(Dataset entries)
Segment Open
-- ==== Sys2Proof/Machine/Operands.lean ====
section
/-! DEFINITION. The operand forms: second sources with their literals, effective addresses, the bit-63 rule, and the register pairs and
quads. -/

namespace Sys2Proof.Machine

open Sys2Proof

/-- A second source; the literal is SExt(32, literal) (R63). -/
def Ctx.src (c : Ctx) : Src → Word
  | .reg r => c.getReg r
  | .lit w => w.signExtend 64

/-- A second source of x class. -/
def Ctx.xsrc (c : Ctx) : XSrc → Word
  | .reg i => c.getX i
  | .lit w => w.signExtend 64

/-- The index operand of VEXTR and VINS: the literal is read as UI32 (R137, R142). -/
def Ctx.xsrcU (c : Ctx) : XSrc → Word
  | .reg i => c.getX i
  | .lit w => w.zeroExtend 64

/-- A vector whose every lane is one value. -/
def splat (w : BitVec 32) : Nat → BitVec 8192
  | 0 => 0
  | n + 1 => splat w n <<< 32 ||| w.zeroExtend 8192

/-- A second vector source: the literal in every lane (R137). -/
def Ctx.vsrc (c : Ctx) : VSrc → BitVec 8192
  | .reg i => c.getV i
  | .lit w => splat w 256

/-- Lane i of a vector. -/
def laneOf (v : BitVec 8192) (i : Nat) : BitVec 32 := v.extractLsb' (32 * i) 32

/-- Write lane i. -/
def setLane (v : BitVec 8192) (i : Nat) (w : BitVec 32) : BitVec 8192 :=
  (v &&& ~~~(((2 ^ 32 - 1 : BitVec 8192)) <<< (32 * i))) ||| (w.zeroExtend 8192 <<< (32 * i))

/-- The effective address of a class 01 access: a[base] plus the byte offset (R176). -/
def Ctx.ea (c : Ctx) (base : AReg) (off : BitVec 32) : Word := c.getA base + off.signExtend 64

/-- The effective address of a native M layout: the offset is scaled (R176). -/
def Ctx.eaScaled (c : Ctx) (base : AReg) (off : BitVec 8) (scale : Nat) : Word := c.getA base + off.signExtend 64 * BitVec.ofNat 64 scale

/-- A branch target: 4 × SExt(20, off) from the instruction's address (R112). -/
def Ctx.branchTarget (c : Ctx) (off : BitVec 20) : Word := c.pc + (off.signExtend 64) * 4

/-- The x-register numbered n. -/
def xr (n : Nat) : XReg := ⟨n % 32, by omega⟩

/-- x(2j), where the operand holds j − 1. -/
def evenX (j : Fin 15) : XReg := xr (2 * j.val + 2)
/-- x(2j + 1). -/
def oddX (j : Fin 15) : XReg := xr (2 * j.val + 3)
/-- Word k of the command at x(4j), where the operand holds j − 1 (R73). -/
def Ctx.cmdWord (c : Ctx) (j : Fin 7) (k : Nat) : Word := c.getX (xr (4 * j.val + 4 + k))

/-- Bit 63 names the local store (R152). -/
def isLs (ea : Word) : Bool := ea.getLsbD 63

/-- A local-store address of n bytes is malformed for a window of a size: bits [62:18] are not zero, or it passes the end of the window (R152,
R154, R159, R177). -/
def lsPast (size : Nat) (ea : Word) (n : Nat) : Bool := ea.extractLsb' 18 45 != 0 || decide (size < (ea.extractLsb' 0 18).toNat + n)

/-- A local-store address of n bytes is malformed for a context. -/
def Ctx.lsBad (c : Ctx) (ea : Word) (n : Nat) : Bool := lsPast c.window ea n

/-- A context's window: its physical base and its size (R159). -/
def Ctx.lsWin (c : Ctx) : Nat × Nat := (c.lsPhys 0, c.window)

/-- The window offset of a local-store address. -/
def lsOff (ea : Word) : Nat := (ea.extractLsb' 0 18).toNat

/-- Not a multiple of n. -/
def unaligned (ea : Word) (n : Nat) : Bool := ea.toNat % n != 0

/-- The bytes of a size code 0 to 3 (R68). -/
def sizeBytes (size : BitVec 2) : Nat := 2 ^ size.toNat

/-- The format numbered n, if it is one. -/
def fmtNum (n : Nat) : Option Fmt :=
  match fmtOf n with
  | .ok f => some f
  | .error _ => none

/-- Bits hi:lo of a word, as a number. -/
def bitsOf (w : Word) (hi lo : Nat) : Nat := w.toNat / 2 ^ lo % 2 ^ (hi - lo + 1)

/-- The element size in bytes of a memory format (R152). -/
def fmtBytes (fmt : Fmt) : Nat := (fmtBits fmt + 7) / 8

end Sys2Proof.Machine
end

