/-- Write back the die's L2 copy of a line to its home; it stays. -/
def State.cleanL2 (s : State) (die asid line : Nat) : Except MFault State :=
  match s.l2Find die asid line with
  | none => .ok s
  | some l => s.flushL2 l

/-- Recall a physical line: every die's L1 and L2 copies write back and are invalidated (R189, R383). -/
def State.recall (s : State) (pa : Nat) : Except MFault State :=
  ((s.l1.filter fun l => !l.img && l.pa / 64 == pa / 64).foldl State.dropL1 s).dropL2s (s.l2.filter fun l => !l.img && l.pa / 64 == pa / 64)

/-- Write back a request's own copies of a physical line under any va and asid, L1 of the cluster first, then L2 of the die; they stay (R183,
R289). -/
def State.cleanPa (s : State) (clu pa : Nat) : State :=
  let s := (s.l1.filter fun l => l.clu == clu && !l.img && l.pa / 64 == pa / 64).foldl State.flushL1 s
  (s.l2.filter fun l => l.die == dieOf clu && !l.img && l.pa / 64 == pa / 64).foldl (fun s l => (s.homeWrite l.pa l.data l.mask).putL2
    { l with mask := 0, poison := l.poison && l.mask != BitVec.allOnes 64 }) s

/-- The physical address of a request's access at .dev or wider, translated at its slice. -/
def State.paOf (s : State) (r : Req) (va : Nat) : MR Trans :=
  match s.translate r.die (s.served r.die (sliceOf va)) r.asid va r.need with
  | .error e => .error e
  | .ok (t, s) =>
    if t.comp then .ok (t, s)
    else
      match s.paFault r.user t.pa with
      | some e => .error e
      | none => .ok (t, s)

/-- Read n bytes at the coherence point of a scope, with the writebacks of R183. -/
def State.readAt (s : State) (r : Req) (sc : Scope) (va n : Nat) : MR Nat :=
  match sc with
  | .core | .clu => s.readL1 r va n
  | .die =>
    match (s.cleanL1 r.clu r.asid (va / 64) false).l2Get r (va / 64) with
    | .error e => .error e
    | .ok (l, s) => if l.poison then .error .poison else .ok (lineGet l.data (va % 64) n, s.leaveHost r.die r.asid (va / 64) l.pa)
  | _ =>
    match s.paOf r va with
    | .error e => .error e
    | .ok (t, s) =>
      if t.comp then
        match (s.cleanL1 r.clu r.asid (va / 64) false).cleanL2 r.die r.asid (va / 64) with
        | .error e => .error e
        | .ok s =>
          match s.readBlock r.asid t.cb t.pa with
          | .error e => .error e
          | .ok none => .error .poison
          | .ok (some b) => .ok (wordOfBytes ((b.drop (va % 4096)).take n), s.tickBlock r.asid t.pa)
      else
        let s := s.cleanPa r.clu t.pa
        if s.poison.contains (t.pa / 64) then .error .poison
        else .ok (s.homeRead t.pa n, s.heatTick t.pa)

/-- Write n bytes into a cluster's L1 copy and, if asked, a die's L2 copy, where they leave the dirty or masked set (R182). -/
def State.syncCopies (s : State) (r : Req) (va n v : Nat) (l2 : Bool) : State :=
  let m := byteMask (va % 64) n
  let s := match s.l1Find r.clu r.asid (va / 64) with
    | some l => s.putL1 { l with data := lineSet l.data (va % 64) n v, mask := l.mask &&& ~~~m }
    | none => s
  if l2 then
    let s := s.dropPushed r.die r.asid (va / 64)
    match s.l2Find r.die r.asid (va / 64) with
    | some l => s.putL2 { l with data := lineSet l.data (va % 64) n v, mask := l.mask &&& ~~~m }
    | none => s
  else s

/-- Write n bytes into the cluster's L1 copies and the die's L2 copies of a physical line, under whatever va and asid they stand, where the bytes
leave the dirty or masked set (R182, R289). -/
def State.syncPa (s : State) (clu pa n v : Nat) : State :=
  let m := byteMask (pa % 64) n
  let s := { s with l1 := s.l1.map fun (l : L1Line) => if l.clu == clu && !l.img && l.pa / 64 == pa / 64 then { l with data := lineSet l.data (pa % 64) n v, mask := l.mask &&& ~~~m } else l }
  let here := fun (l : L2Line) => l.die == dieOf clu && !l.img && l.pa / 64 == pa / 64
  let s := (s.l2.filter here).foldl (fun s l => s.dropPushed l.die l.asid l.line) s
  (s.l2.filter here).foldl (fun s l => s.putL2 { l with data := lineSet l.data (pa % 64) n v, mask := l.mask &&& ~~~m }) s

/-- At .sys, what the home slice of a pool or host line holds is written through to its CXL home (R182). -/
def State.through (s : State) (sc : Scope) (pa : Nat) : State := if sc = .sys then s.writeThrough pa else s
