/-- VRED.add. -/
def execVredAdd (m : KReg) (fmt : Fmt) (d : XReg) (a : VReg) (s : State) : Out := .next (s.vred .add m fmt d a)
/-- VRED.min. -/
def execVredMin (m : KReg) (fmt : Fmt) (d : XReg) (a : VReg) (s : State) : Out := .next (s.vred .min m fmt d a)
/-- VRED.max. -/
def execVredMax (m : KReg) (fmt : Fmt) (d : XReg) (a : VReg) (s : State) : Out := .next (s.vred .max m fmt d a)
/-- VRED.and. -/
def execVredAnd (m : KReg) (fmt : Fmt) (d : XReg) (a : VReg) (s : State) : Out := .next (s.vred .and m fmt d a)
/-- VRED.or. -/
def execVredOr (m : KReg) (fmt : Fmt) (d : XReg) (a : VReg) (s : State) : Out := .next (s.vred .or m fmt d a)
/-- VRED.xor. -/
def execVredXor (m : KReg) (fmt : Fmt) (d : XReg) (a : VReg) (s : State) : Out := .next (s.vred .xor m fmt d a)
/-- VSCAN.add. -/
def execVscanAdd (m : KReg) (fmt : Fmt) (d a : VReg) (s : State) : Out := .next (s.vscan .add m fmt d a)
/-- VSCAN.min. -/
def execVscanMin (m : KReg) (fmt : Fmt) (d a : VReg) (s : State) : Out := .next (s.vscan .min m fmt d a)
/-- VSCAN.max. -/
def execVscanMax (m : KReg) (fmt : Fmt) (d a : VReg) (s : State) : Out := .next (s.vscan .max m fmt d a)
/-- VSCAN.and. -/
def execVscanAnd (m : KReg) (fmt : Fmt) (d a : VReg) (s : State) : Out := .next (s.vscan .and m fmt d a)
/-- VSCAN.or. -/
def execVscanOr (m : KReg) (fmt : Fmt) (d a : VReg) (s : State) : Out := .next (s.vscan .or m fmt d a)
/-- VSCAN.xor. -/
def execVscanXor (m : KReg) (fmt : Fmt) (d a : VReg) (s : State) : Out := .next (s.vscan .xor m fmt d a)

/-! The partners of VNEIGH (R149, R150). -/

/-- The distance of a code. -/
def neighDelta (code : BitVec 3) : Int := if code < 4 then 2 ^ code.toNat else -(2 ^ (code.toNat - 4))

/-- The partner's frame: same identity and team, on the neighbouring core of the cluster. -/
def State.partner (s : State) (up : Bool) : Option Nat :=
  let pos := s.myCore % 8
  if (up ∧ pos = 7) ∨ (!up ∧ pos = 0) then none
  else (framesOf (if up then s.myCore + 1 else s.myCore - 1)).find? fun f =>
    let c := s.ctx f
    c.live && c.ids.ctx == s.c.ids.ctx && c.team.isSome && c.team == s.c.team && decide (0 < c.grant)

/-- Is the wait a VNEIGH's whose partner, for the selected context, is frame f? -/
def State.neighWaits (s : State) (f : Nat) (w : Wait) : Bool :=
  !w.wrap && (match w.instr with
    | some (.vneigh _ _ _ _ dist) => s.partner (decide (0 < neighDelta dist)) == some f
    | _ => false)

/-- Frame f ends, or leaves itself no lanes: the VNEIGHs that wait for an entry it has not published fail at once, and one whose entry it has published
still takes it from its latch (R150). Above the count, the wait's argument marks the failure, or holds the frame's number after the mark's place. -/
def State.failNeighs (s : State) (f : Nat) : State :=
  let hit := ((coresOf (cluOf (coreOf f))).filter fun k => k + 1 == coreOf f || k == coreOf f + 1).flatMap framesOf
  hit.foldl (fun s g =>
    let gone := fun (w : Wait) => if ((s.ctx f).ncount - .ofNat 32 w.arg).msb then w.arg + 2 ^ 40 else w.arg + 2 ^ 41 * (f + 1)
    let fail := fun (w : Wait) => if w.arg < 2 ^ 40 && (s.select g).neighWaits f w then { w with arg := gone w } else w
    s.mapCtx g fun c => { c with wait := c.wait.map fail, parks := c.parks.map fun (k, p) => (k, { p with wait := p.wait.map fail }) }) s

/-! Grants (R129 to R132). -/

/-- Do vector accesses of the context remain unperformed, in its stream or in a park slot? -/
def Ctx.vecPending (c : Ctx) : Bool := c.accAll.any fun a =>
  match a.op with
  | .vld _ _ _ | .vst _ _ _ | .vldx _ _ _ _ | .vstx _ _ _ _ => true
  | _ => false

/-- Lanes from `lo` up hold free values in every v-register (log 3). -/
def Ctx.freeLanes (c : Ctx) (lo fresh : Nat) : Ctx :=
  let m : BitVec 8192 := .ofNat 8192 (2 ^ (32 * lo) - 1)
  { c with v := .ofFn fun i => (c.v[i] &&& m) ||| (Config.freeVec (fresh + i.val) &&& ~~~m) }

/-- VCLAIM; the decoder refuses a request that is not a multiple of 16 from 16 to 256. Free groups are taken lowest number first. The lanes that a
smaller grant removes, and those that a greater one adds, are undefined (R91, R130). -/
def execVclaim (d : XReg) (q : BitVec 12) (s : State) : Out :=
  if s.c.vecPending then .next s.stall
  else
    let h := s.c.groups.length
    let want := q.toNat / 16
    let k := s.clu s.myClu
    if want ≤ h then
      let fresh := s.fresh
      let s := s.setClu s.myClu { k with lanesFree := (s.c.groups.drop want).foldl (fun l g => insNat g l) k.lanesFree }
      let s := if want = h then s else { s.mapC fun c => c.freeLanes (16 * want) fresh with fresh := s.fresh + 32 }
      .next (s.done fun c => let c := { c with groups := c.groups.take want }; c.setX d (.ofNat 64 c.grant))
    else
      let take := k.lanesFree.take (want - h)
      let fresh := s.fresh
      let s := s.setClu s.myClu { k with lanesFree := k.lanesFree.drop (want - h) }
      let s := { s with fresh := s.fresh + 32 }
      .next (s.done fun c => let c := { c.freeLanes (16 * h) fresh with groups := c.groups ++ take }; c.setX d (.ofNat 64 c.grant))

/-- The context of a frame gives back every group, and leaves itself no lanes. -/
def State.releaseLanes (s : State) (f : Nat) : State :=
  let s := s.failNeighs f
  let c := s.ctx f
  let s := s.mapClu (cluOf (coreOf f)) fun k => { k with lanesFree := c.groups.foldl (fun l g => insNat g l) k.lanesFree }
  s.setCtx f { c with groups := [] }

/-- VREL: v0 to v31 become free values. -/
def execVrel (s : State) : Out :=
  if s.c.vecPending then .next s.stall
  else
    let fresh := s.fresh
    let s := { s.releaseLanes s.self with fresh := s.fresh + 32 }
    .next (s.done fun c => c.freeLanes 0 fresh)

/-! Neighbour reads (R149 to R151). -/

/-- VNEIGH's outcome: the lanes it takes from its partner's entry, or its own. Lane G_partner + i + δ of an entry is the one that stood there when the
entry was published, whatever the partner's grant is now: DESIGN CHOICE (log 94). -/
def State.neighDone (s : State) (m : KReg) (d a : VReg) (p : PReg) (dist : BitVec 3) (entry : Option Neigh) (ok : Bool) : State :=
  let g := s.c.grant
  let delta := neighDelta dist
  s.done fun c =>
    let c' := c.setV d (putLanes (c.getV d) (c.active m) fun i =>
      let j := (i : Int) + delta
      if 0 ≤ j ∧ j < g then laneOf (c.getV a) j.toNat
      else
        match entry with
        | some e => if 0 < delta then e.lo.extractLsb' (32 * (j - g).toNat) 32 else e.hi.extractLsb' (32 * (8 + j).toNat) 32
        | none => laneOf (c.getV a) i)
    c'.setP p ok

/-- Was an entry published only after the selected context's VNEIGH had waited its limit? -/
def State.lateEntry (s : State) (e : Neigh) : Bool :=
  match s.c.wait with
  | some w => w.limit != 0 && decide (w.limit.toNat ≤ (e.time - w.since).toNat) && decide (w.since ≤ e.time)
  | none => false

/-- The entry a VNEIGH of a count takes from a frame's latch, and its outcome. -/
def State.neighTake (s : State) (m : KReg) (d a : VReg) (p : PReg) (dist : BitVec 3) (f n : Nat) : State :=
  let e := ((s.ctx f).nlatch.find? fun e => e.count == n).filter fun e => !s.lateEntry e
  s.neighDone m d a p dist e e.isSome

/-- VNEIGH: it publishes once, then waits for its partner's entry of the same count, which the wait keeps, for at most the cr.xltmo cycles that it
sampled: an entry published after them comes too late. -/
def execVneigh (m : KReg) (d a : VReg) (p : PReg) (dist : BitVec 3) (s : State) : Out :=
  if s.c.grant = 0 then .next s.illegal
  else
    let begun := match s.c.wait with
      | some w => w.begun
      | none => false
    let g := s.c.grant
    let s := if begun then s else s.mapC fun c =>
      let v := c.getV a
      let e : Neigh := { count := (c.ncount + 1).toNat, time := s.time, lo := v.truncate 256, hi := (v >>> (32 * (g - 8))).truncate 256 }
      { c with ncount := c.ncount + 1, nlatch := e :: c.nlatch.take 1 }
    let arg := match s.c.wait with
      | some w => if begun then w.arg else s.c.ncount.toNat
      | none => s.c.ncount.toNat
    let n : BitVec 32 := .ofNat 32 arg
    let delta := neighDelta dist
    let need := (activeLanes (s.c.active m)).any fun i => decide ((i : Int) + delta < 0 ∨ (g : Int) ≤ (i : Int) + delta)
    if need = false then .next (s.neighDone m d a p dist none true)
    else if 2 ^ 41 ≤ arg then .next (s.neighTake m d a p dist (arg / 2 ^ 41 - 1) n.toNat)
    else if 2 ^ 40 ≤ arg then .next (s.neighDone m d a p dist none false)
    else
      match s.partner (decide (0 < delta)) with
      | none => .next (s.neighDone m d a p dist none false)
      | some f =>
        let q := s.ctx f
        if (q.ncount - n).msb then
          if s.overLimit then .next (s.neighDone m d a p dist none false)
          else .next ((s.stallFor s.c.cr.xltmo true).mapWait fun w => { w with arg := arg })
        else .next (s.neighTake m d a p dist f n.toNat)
Segment Closed
▸ **Problem to solve**
In the records above, find each line that mentions the word "cluOf", and copy it.

▸ **Response for this exercise**
  let hit := ((coresOf (cluOf (coreOf f))).filter fun k => k + 1 == coreOf f || k == coreOf f + 1).flatMap framesOf
  let s := s.mapClu (cluOf (coreOf f)) fun k => { k with lanesFree := c.groups.foldl (fun l g => insNat g l) k.lanesFree }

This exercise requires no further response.